TASK PROMPT: Count every line in the data below where "block" occurs, then state that number and nothing more.

GIVEN RECORDS:
-- ==== Sys2Proof/Laws/Step.lean ====
section
/-! SUPPORT. The laws of one step: exec and step are the instance of the parametric block at the default parameters, and
what fetching an issued command gives. -/

namespace Sys2Proof.Machine

/-- exec is the parametric block at the default parameters. -/
theorem exec_eq_execWith (i : Instr) (s : State) : exec i s = .next (execWith defaultParams i s) := by cases i <;> rfl

/-- step is the parametric step at the default parameters. -/
theorem step_eq_stepWith (s : State) : step s = .next (stepWith defaultParams s) := by
  unfold step stepWith
  cases s.fetch with
  | none => rfl
  | some p =>
    obtain ⟨w, t⟩ := p
    dsimp only
    cases decode w with
    | error e => rfl
    | ok i => exact exec_eq_execWith i t

@[simp] theorem fetch_of_nil (s : State) (h : s.port.issued = []) : s.fetch = none := by simp [State.fetch, h]

@[simp] theorem fetch_of_cons (s : State) (c : Command) (rest : List Command) (h : s.port.issued = c :: rest) :
    s.fetch = some (c.word, { s with port := { s.port with issued := rest, operands := c.operands } }) := by
  simp [State.fetch, h]

/-- Everything a step can do. -/
theorem stepWith_cases (P : Config.Params) (s : State) :
    (s.port.issued = [] ∧ stepWith P s = s) ∨
      (∃ c rest, s.port.issued = c :: rest ∧
        ((∃ e, decode c.word = .error e ∧
            stepWith P s =
              ({ s with port := { s.port with issued := rest, operands := c.operands } } : State).refuse .illegal) ∨
          (∃ i, decode c.word = .ok i ∧
            stepWith P s =
              execWith P i { s with port := { s.port with issued := rest, operands := c.operands } }))) := by
  cases h : s.port.issued with
  | nil => exact .inl ⟨rfl, by simp [stepWith, h]⟩
  | cons c rest =>
    refine .inr ⟨c, rest, rfl, ?_⟩
    cases hd : decode c.word with
    | error e => exact .inl ⟨e, rfl, by simp [stepWith, State.fetch, h, hd, State.illegal]⟩
    | ok i => exact .inr ⟨i, rfl, by simp [stepWith, State.fetch, h, hd]⟩

/-- The word that `withFetchWord` places is the next one fetched. -/
theorem fetch_withFetchWord (s : State) (nbits w : Nat) :
    (s.withFetchWord nbits w).fetch.map Prod.fst = some (BitVec.ofNat 32 (w % 2 ^ nbits)) := by
  cases h : s.port.issued <;> simp [State.fetch, State.withFetchWord, Port.overwriteWord, h]

/-- The default parameters are legal (R8). -/
theorem defaultParams_legal : LegalParams defaultParams where
  marker_distinct := by decide
  marker_plain := by decide
  stale_pos := by decide
  line_big := by decide
  chunk_width := by decide
  registers := by decide
  window_range := by decide
  timeout_range := by decide
  queue_pos := by
    intro n h
    cases h
    decide
  payload_pos := by
    intro n h
    cases h
  ack_in_time := fun t => Nat.div_le_self t 4

end Sys2Proof.Machine
end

OUTPUT OF THE EXERCISE: 2